%%
-- ==== Sys2Proof/Machine/Transfer.lean ====
section
/-! DEFINITION. Transfer class and the copy engine (R301 to R323): opcodes 0xD8 to 0xDB, the sectors of a transfer, its
completion, its errors and its notification. -/

namespace Sys2Proof.Machine

/-! ### The parameter block and the control word (R303, R304) -/

def Transfer.notify (t : Transfer) : Bool := t.ctl.getLsbD 4
def Transfer.barEn (t : Transfer) : Bool := t.ctl.getLsbD 5
def Transfer.barId (t : Transfer) : Fin 64 := (t.ctl.extractLsb' 6 6).toFin
def Transfer.seq (t : Transfer) : BitVec 16 := t.ctl.extractLsb' 32 16
def Transfer.vrow0 (t : Transfer) : Nat := bits t.ctl 54 48
def Transfer.scalEn (t : Transfer) : Bool := t.ctl.getLsbD 55
def Transfer.vcnt (t : Transfer) : Nat := bits t.ctl 63 56

/-- The transfer that a block describes (R303). -/
def Transfer.ofBlock (m : Memory) (off : Nat) (w : SlotIx) (t : Thread) : Transfer :=
  let word (i : Nat) : W64 := BitVec.ofNat 64 (m.word (off + 8 * i) 8)
  { num := 0
    w := w
    uid := t.uid
    part := t.part
    home := t.home
    team := t.team
    src := word 0
    dst := word 1
    rowBytes := bits (word 2) 63 32
    rows := bits (word 2) 31 0
    sstride := word 3
    dstride := word 4
    ctl := word 5
    marg := word 6
    handler := word 7
    state := .flight
    words := []
    bytes := 0
    dests := []
    scales := none
    hostWait := none
    declined := none
    halted := false
    flits := []
    order := 0 }

def inScratch (va : W64) : Bool :=
  match window va with
  | .scratch _ => true
  | _ => false

def inLocal (va : W64) : Bool :=
  match window va with
  | .own _ | .remote _ _ => true
  | _ => false

/-- Greatest common divisor of a core stride and 8 (R306). -/
def strideGcd (n : Nat) : Nat := if n % 2 == 1 then 1 else if n % 4 == 2 then 2 else if n == 4 then 4 else 8

/-- Whether every destination row of a plain transfer lies in local memory (R308). -/
def Transfer.dstLocal (t : Transfer) : Bool :=
  (List.range t.rows).all fun r =>
    let a := t.dst + BitVec.ofNat 64 r * t.dstride
    inLocal a && inLocal (a + BitVec.ofNat 64 (t.rowBytes - 1))

/-- The causes for which xgo refuses a block (R315). -/
def Transfer.breaks (t : Transfer) : Nat → Bool
  | 1 => t.mode > 2
  | 2 => t.rows == 0 || t.rows > 65536 || t.rowBytes == 0 || t.rowBytes > 2 ^ 24 || (t.barEn && t.total == 2 ^ 40)
  | 3 => t.fill && (t.mode != 0 || !t.dstLocal || t.dst.toNat % 8 != 0 || t.rowBytes % 8 != 0 || t.dstride.toNat % 8 != 0)
  | 4 => t.mode == 1 && (t.block == 0 || t.block % 64 != 0 || t.cstride == 0 || t.ncore == 0 || t.ncore > 8 ||
      t.ncore > 8 / strideGcd t.cstride || t.dstride != 0 || !inScratch t.dst)
  | 5 => t.mode == 2 && (t.vcnt > 128 || (t.scalEn && t.marg.toNat % 64 != 0) || !inScratch t.dst)
  | 6 => t.notify && (!inGlobal t.handler || t.handler.toNat % 64 == 0)
  | 7 => bits t.ctl 31 26 != 0 || bits t.ctl 15 12 != 0 || (t.mode != 2 && bits t.ctl 63 32 != 0) ||
      (t.mode != 1 && bits t.ctl 25 19 != 0) || (t.mode == 0 && (bits t.ctl 18 16 != 0 || t.marg != 0)) ||
      (t.mode == 1 && bits t.marg 63 32 != 0) || (!t.notify && t.handler != 0)
  | _ => false

/-- The lowest refusal code of a block, if any (R315). -/
def Transfer.refusalCode (t : Transfer) : Option Nat := [1, 2, 3, 4, 5, 6, 7].find? t.breaks

/-! ### Status (R311, R312) -/

def XState.code : XState → Nat
  | .flight => 0
  | .complete => 1
  | .error _ => 2
  | .cancelled => 3

def XState.err : XState → Nat
  | .error code => code
  | _ => 0

/-- Whether a flit of a transfer is on its way: not acknowledged over a link that is up (R415). -/
def State.flitOut (s : State) (f : Fin 16 × Nat × Nat) : Bool :=
  s.ports[f.1].up && !s.ports[f.1].refused.contains f.2.1 && s.ports[f.1].unacked.any fun x => x.seq == f.2.1

/-- Whether the peer refused a flit, or its link is down with the flit unacknowledged (R415, R416). -/
def State.flitFailed (s : State) (f : Fin 16 × Nat × Nat) : Bool :=
  s.ports[f.1].refused.contains f.2.1 || (!s.ports[f.1].up && s.ports[f.1].unacked.any fun x => x.seq == f.2.1)

def State.flitsOut (s : State) (t : Transfer) : Bool := t.flits.any s.flitOut
def State.flitsFailed (s : State) (t : Transfer) : Bool := t.flits.any s.flitFailed

/-- The lowest stream offset that is not written: what was sent and is not performed is not (R310, R312). -/
def State.lowest (s : State) (t : Transfer) : Nat :=
  (t.flits.filter fun f => s.flitOut f || s.flitFailed f).foldl (fun n f => min n f.2.2) t.bytes

/-- The status word (R312). -/
def State.xstatus (s : State) (t : Transfer) : W64 :=
  let bytes := match t.state with
    | .complete => t.total
    | .flight => s.lowest t
    | .error _ | .cancelled => t.bytes
  BitVec.ofNat 64 (t.state.code * 2 ^ 62 + t.state.err * 2 ^ 56 + bytes)

/-- The status of a stale id (R312). -/
def staleStatus : W64 := atBit 62 1 ||| atBit 55 1

/-- The entry that an id names, unless it is stale (R311). -/
def Core.transfer (c : Core) (id : W64) : Option (Fin 16 × Transfer) :=
  let e : Fin 16 := (id.extractLsb' 0 4).toFin
  match c.score[e] with
  | none => none
  | some t => if bits id 63 32 == 0 && t.num == id.extractLsb' 4 28 then some (e, t) else none

/-! ### Where the bytes are (R305 to R308) -/

/-- What stops a sector: an error code (R310), a host-stage failure (R382), or a wait for a lock or the log. -/
inductive XStop where
  | error (code : Nat)
  | host (ipa : Nat)
  | wait (log : Bool)
deriving DecidableEq, Repr

/-- The address of stream offset o at the source. -/
def Transfer.srcAddr (t : Transfer) (o : Nat) : W64 :=
  t.src + BitVec.ofNat 64 (o / t.rowBytes) * t.sstride + BitVec.ofNat 64 (o % t.rowBytes)

/-- The core and the address of stream offset o at the destination; the core is that of a scratchpad. -/
def Transfer.dstAddr (t : Transfer) (o : Nat) : CoreIx × W64 :=
  let cl := SlotIx.cluster t.w
  match t.mode with
  | 1 =>
    let b := o / t.block
    (coreOf cl ⟨t.blockCore b % 8, Nat.mod_lt _ (by decide)⟩,
      t.dst + BitVec.ofNat 64 (b / t.ncore * t.block + o % t.block))
  | m =>
    let a := t.dst + BitVec.ofNat 64 (o / t.rowBytes) * t.dstride + BitVec.ofNat 64 (o % t.rowBytes)
    (if m == 2 then coreOf cl ⟨t.core0 % 8, Nat.mod_lt _ (by decide)⟩ else SlotIx.core t.w, a)

/-- The place of a source byte: error codes 1, 2 and 5 (R310). -/
def State.srcPlace (s : State) (t : Transfer) (va : W64) : State × Except XStop Place :=
  let cl := SlotIx.cluster t.w
  let held (p : Place) : Except XStop Place :=
    if p.inPool then .error (.error 2) else if s.bad ⟨0, va, p, 1, [], 0⟩ then .error (.error 5) else .ok p
  match window va with
  | .none => (s, .error (.error 1))
  | .own off => (s, held (.own cl off))
  | .scratch off => (s, held (.scratch (SlotIx.core t.w) off))
  | .remote v off =>
    match s.physical t.part v with
    | none => (s, .error (.error 1))
    | some far => if s.permitted cl v far then (s, held (.remote far off)) else (s, .error (.error 2))
  | .global =>
    match s.translate (SlotIx.core t.w) t.part va.toNat needR with
    | (s, .ok pa) => (s, if inAperture pa then .error (.error 2) else held (.global pa))
    | (s, .absent) => (s, .error (.error 1))
    | (s, .perm _) => (s, .error (.error 2))
    | (s, .host ipa) => (s, if t.declined == some ipa then .error (.error 1) else .error (.host ipa))
    | (s, .logFull _) => (s, .error (.wait true))

/-- The aperture's port, and the address it carries (R416). -/
def aperturePort (pa : Nat) : Fin 16 := ⟨pa / 2 ^ 44 % 16, Nat.mod_lt _ (by decide)⟩

/-- The cluster that a vcluster of the destination names, or an error: 6 when it has been drained or reassigned since the
transfer began (R310). -/
def State.dstCluster (s : State) (t : Transfer) (v : Nat) : Except XStop ClusterIx :=
  match t.dests[v]?, s.physical t.part v with
  | some (far, epoch), _ => if (s.cluster far).epoch == epoch then .ok far else .error (.error 6)
  | none, some far => .ok far
  | none, none => .error (.error 3)

/-- The place of a destination byte: error codes 3, 4 and 6 (R310, R416). -/
def State.dstPlace (s : State) (t : Transfer) (c : CoreIx) (va : W64) : State × Except XStop Place :=
  let cl := SlotIx.cluster t.w
  match window va with
  | .scratch off =>
    let locked := match (s.core c).lock with
      | some l => meets off 1 l.base (64 * l.units)
      | none => false
    (s, if locked then .error (.wait false) else .ok (.scratch c off))
  | w =>
    if t.mode != 0 then (s, .error (.error 3))
    else
      match w with
      | .own off => (s, if poolBase ≤ off then .error (.error 4) else .ok (.own cl off))
      | .remote v off =>
        match s.dstCluster t v with
        | .error e => (s, .error e)
        | .ok far =>
          if !s.permitted cl v far || poolBase ≤ off then (s, .error (.error 4))
          else if !s.permitted far (s.vcluster cl) cl || s.bad ⟨0, va, .remote far off, 1, [], 0⟩ then (s, .error (.error 6))
          else (s, .ok (.remote far off))
      | .global =>
        match s.translate (SlotIx.core t.w) t.part va.toNat needW with
        | (s, .ok pa) => (s, if inAperture pa && !s.ports[aperturePort pa].up then .error (.error 6) else .ok (.global pa))
        | (s, .absent) => (s, .error (.error 3))
        | (s, .perm _) => (s, .error (.error 4))
        | (s, .host ipa) => (s, if t.declined == some ipa then .error (.error 3) else .error (.host ipa))
        | (s, .logFull _) => (s, .error (.wait true))
      | _ => (s, .error (.error 3))

/-- The byte at a place, as the engine reads it (R305, R315). -/
def State.byteAt (s : State) (p : Place) : Byte :=
  match p with
  | .global pa => s.mem.get pa
  | .own cl off | .remote cl off => (s.cluster cl).mem.get off
  | .scratch c off => (s.core c).scratch.get off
%%
About this exercise
Please give back exactly the lines of this listing beginning at the line with "match t.dests[v]?, s.physical t.part v with" and ending with the line with "else .ok (.own cl off))", both included, and nothing else.

Exercise answer
  match t.dests[v]?, s.physical t.part v with
  | some (far, epoch), _ => if (s.cluster far).epoch == epoch then .ok far else .error (.error 6)
  | none, some far => .ok far
  | none, none => .error (.error 3)

/-- The place of a destination byte: error codes 3, 4 and 6 (R310, R416). -/
def State.dstPlace (s : State) (t : Transfer) (c : CoreIx) (va : W64) : State × Except XStop Place :=
  let cl := SlotIx.cluster t.w
  match window va with
  | .scratch off =>
    let locked := match (s.core c).lock with
      | some l => meets off 1 l.base (64 * l.units)
      | none => false
    (s, if locked then .error (.wait false) else .ok (.scratch c off))
  | w =>
    if t.mode != 0 then (s, .error (.error 3))
    else
      match w with
      | .own off => (s, if poolBase ≤ off then .error (.error 4) else .ok (.own cl off))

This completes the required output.